As we said, for \(T\rightarrow \infty\), the distribution of states and actions \(p_{\theta}(s_t, a_t)\) converges to a stationary distribution \(p_{\theta}(s, a)\). Then, taking the limit for $T \rightarrow \infty$, the sum becomes dominated by terms from the stationary distribution and

\begin{equation} \label{eq:inf_hor_limit} \lim_{T \to \infty} \frac{1}{T} \sum_{t=1}^{T} E_{(s_t, a_t) \sim p_{\theta}(s_t, a_t)} [r(s_t, a_t)] = E_{(s, a) \sim p_{\theta}(s,a)}[r(s, a)] \end{equation}

The Q and V functions

We define the Q function as \begin{equation} Q^{\pi}(s_t, a_t) = \sum_{t’=t}^T E_{\pi_{\theta}}[ r(s_{t’}, a_{t’}) | s_t, a_t] \end{equation} i.e. \(Q^{\pi}(s_t, a_t)\) is the expected total reward obtained by starting in state $s_t$ and doing action $a_t$ while following policy $\pi$.

Similarly, we define the Value Function as \begin{equation} V^{\pi} (s_t) = \sum_{t’=t}^T E_{\pi_{\theta}}[r(s_{t’}, a_{t’}) | s_t] = E_{a_t \sim \pi_{\theta}(a_t| s_t)}[Q^{\pi}(s_t, a_t)] \end{equation} i.e. \(V^{\pi}(s_t)\) is the total reward expected by starting in \(s_t\) and following the policy $\pi$. Note that \(V^{\pi}(s_1)\) is our RL objective.

RL algorithms

Figure 1: The anatomy of a RL algorithm

Figure 1: The anatomy of a RL algorithm

Given the objective of Eq. \ref{eq:finite_hor} or \ref{eq:inf_hor}, or some other variants such as discounted total reward, we can exploit different algorithms to optimize a policy:

  • Policy Gradients: directly differentiate the objective function
  • Value Based: estimate the value function or the $Q$ function of the optimal policy
  • Actor-Critic: estimate the value or $Q$ function of the current policy, and use it to improve the policy
  • Model Based: estimate the transition model of the environment and use it for planning, improving the policy, and more.

An important distinction to make is the one between on-policy and off-policy algorithms:

  • Off-Policy: able to improve the policy using samples collected from different policies.
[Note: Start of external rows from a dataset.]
/-- A write of MEM_SPILL_BASE_LO (0), _HI (1) or MEM_SPILL_SIZE (2). -/
def spillWrite (s : State) (k : Nat) (v : Word) : State :=
  let m : Word := if k = 0 then 0xFFF00000#32 else if k = 1 then 0xFFFFFFFF#32 else 0x3FFFF#32
  let s1 := s.setReg (0x1200040 + 4 * k) (v &&& m)
  let bad := s.spillHeld || decide (s1.dramTop < s1.spillBase + s1.spillBytes)
    || (s.flag F.CAP_CFG_EN && overlaps s1.capBase s1.capBytes s1.spillBase s1.spillBytes)
  if bad then s.setFlag F.MEM_MODE_AREA_REFUSED 0 true else s1

/-! ### Remapping (R351, R356, R357) -/

/-- Register of a remap entry, or of a spare word entry. -/
def mapReg (chip : Bool) (unit e : Nat) : Nat := if chip then 0x1202000 + 0x20 * unit + 4 * e else 0x1201000 + 0x40 * unit + 4 * e

/-- The entry that serves an address, the lowest of those that name it (R357). -/
def mapFind (s : State) (chip : Bool) (unit addr : Nat) : Option Nat :=
  (List.range (if chip then 8 else 16)).find? fun e =>
    let w := (s.reg (mapReg chip unit e)).toNat
    bitOf w 31 && w % 2 ^ (if chip then 20 else 29) == addr

/-- What the place that serves a line holds (R356). -/
def lineHolds (s : State) (entry : Option Nat) (c line : Nat) : Spare :=
  { entry := entry, chan := c, line := line, tag := sget (fun _ => 0) s.mem.tags (physKey c line),
    bytes := (List.range 64).map fun k => sget (fun _ => 0) s.dram (physKey c (64 * line + k)),
    flips := (List.range 8).map fun k => sget (fun _ => 0) s.mem.flips (physKey c (8 * line + k)) }

/-- What a copy into spare line `e` stores: corrected data where the line is correctable, stored bits where a word of it is
uncorrectable (R356). The copy is a write of its channel, which an armed flip mask corrupts (R360). -/
def lineCopy (s : State) (e c line : Nat) : Spare :=
  let x := s.lineHolds (some e) c line
  let y := match s.placeAddr c (64 * line) with
    | none => x
    | some a =>
      if (List.range 8).any fun k => s.wordVerdict (a + 8 * k) == .bad then x
      else { x with bytes := s.dramRead a 64, flips := List.replicate 8 0, tag := if x.tag = 0 then 0 else a / 64 + 1 }
  if s.flipArmed false c then { y with flips := y.flips.set 0 s.flipMask } else y

/-- The place an entry of a spare, or a line's own location, names. -/
def Spare.at (x : Spare) (entry : Option Nat) (c line : Nat) : Bool :=
  x.entry == entry && x.chan == c && (entry.isSome || x.line == line)

/-- A place holds `x`. -/
def spareSet (s : State) (x : Spare) : State :=
  s.modMem fun m => { m with spares := m.spares.filter (fun y => !Spare.at y x.entry x.chan x.line) ++ [x] }

/-- The place that serves a line holds `x`. -/
def linePut (s : State) (c line : Nat) (x : Spare) : State :=
  let d := (List.range 64).foldl (fun d k => sset (fun _ => 0) d (physKey c (64 * line + k)) (x.bytes.getD k 0)) s.dram
  let s1 : State := { s with dram := d }
  s1.modMem fun m => { m with
    tags := sset (fun _ => 0) m.tags (physKey c line) x.tag
    flips := (List.range 8).foldl (fun f k => sset (fun _ => 0) f (physKey c (8 * line + k)) (x.flips.getD k 0)) m.flips }

/-- A place that served a line no longer does, and another one does: what the line reads as changes with it (R356). -/
def lineServe (s : State) (c line : Nat) (was now : Option Nat) : State :=
  if was = now then s
  else
    let s1 := s.spareSet (s.lineHolds was c line)
    (s1.linePut c line ((s1.mem.spares.find? fun y => Spare.at y now c line).getD {})).modMem fun m => { m with
      spares := m.spares.filter fun y => !Spare.at y now c line }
These algorithms are more sample efficient because they need less samples from the environment.
  • On-Policy: need to generate new samples every time the policy is changed, therefore require more samples.
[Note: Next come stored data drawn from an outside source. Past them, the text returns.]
/-- The image's two reads have ended, while host memory may be read (R315). -/
def grmLoaded (s : State) (first second : Option (List Byte)) : State :=
  if !s.pwr.imgLoad || !s.hostOk then s
  else
    match s.imgReads 2 (s.f F.GRM_LOAD_LEN_LEN) (s.flag F.GRM_LOAD_CFG_AUTH) (s.f F.GRM_LOAD_CFG_KEY_SLOT) first second with
    | (0, b, s1) =>
      let put (m : SMap Byte) (x : Sect) : SMap Byte :=
        (List.range x.size).foldl (fun m i => sset (fun _ => 0) m (x.dest + i) (byteAt (x.bytes b) i)) m
      (s1.modPwr fun p => { p with prog := (imgSects b).foldl put [], entry := imgInit b }).grmLoadEnd 1
    | (r + 1, _, s1) => (s1.imgTimeout (r + 1)).grmLoadEnd (r + 1)

end State

/-! ### The commands -/

/-- COLD_POWER_UP (R381 to R383). -/
def execColdPowerUp (s : State) : Host.Outcome State Fault Refusal := .next s.coldUp

/-- VDD_AON_LOSS (R386 OFF). -/
def execVddAonLoss (s : State) : Host.Outcome State Fault Refusal := .next s.aonLost

/-- WARM_RESET (R316, R318): a write of GLB_RST. -/
def execWarmReset (q : Req) (v : Word) (s : State) : Host.Outcome State Fault Refusal :=
  .next (s.guardW q 0x10 fun s => s.warmOp q v)

/-- RESET_END (R317). -/
def execResetEnd (s : State) : Host.Outcome State Fault Refusal := .next s.resetDone

/-- RAIL_FAIL (R382 to R384): rail or PLL `index`, kind 1 or 5 for a rail. -/
def execRailFail (pll : Bool) (index : Fin 9) (skew : Bool) (s : State) : Host.Outcome State Fault Refusal :=
  .next (s.railFailOp pll index.val (if skew then 5 else 1))

/-- POWER_RETRY (R384), with the checkers that fail the self-test of a region that comes up (R359). -/
def execPowerRetry (fails : List (Bool × Fin 128 × Fin 16)) (s : State) : Host.Outcome State Fault Refusal :=
  .next (s.powerRetryOp.stestUp s (State.stestOf fails))

/-- POWER_GOOD_LOST (R385). -/
def execPowerGoodLost (rail : Fin 9) (s : State) : Host.Outcome State Fault Refusal := .next (s.pgLost rail.val)

/-- PLL_LOCK_LOST and PLL_LOCK_RETURN (R385). -/
def execPllLockLost (i : Fin 4) (s : State) : Host.Outcome State Fault Refusal := .next (s.lockLost i.val)
def execPllLockReturn (i : Fin 4) (s : State) : Host.Outcome State Fault Refusal := .next (s.lockBack i.val)

/-- A write of PWR_STATE whose CMD is `t` (R387). -/
def State.pwrWrite (s : State) (q : Req) (t : Nat) (energy : BitVec 8) (wakeN : Bool) : State :=
  s.guardW q 0x200000 fun s => s.pwrCmd q (BitVec.ofNat 32 (t * 2 ^ 24)) energy wakeN

/-- POWER_SLEEP, POWER_DOZE, POWER_LISTEN, POWER_RUN (R387). `energy`, `wakeN`: levels of the wake inputs. -/
def execPowerSleep (q : Req) (energy : BitVec 8) (wakeN : Bool) (s : State) : Host.Outcome State Fault Refusal :=
  .next (s.pwrWrite q 1 energy wakeN)
def execPowerDoze (q : Req) (energy : BitVec 8) (wakeN : Bool) (s : State) : Host.Outcome State Fault Refusal :=
  .next (s.pwrWrite q 2 energy wakeN)
def execPowerListen (q : Req) (energy : BitVec 8) (wakeN : Bool) (s : State) : Host.Outcome State Fault Refusal :=
  .next (s.pwrWrite q 3 energy wakeN)
def execPowerRun (q : Req) (energy : BitVec 8) (wakeN : Bool) (s : State) : Host.Outcome State Fault Refusal :=
  .next (s.pwrWrite q 4 energy wakeN)

/-- POWER_TRANSITION_END (R386), with the checkers that fail the self-test of a region that comes up (R359). -/
def execPowerTransitionEnd (fails : List (Bool × Fin 128 × Fin 16)) (s : State) : Host.Outcome State Fault Refusal :=
  .next (s.transEnd.stestUp s (State.stestOf fails))

/-- RUN_MASK_WRITE (R386), with the checkers that fail the self-test of a region that comes up (R359). -/
def execRunMaskWrite (q : Req) (v : Word) (fails : List (Bool × Fin 128 × Fin 16)) (s : State) :
    Host.Outcome State Fault Refusal :=
  .next (s.guardW q 0x200008 fun s => (s.runMaskOp v).stestUp s (State.stestOf fails))

/-- WAKE (R390, R391, R396): the inputs seen, and the Groom cycles since the isolation commit, if it has passed. -/
def execPwrWake (energy : BitVec 8) (wakeN doorbell : Bool) (since : Option Nat) (s : State) : Host.Outcome State Fault Refusal :=
  .next (if State.wakeBlind since then s else s.wakeOp energy wakeN false doorbell since.isSome)

/-- WAKE_TIMER_EXPIRE (R396 source 3): GRM_WAKE_TIMER ms, of 25,000 Groom cycles, after entry to the state. -/
def execWakeTimerExpire (committed : Bool) (s : State) : Host.Outcome State Fault Refusal :=
  .next (if s.pwr.cycle < s.pwr.entered + 25000 * s.f F.GRM_WAKE_TIMER_MS then s else s.wakeOp 0 false true false committed)

/-- DOZE_WINDOW_OPEN and DOZE_WINDOW_CLOSE (R394). -/
def execDozeWindowOpen (s : State) : Host.Outcome State Fault Refusal := .next s.windowOpenOp
def execDozeWindowClose (s : State) : Host.Outcome State Fault Refusal := .next s.windowCloseOp

/-- VCORE_SET (R399): a write of GRM_VCORE. -/
def execVcoreSet (q : Req) (v : Word) (s : State) : Host.Outcome State Fault Refusal :=
  .next (s.guardW q 0x200048 fun s => s.vcoreWrite q v)

/-- VCORE_VERIFY_TIMEOUT (R400). -/
def execVcoreVerifyTimeout (s : State) : Host.Outcome State Fault Refusal := .next s.vcoreTimeout

/-- MONITOR_SAMPLE (R401, R402). -/
def execMonitorSample (k : Fin 8) (code : Fin 4096) (s : State) : Host.Outcome State Fault Refusal :=
  .next (s.monSample k.val code.val)

/-- SUPPLY_LOSS_DECLARE (R403): PFAIL_N. -/
def execSupplyLossDeclare (s : State) : Host.Outcome State Fault Refusal := .next (s.lossDeclare false)

/-- DG_HOLD_EXPIRE (R403 step 3). -/
def execDgHoldExpire (s : State) : Host.Outcome State Fault Refusal := .next s.lossIsolate

/-- ENERGY_CHECK (R405): the unfiltered conversion of channel 2. -/
def execEnergyCheck (code : Fin 4096) (s : State) : Host.Outcome State Fault Refusal := .next (s.energyOp code.val)

/-- STATE_SAVE_END (R406). -/
def execStateSaveEnd (ok : Bool) (s : State) : Host.Outcome State Fault Refusal := .next (s.saveEnd ok)

/-- PFAIL_RELEASE (R403 step 7). -/
def execPfailRelease (s : State) : Host.Outcome State Fault Refusal := .next s.pfailBack

/-- GROOM_IMAGE_LOAD (R407): a write of GRM_LOAD_CMD by the host. -/
def execGroomImageLoad (q : Req) (v : Word) (s : State) : Host.Outcome State Fault Refusal :=
  .next (s.guardHostW q 0x200210 fun s => s.grmLoad v)

/-- GROOM_IMAGE_LOAD_END (R407): what the two reads of the image delivered. -/
def execGroomImageLoadEnd (first second : Option (List Byte)) (s : State) : Host.Outcome State Fault Refusal :=
  .next (s.grmLoaded first second)

end Sys2Proof.Machine
end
It is important to note that better sample efficiency does not imply a better model. In some cases, generating new samples may be way faster than updating the policy (for example, when using big neural networks). Different algorithms make different assumptions on the state and action spaces as well as the nature of the task (episodic vs continuous). Moreover, convergence is not always guaranteed in many cases! One should always chose the algorithm by taking all this and much more factors into account.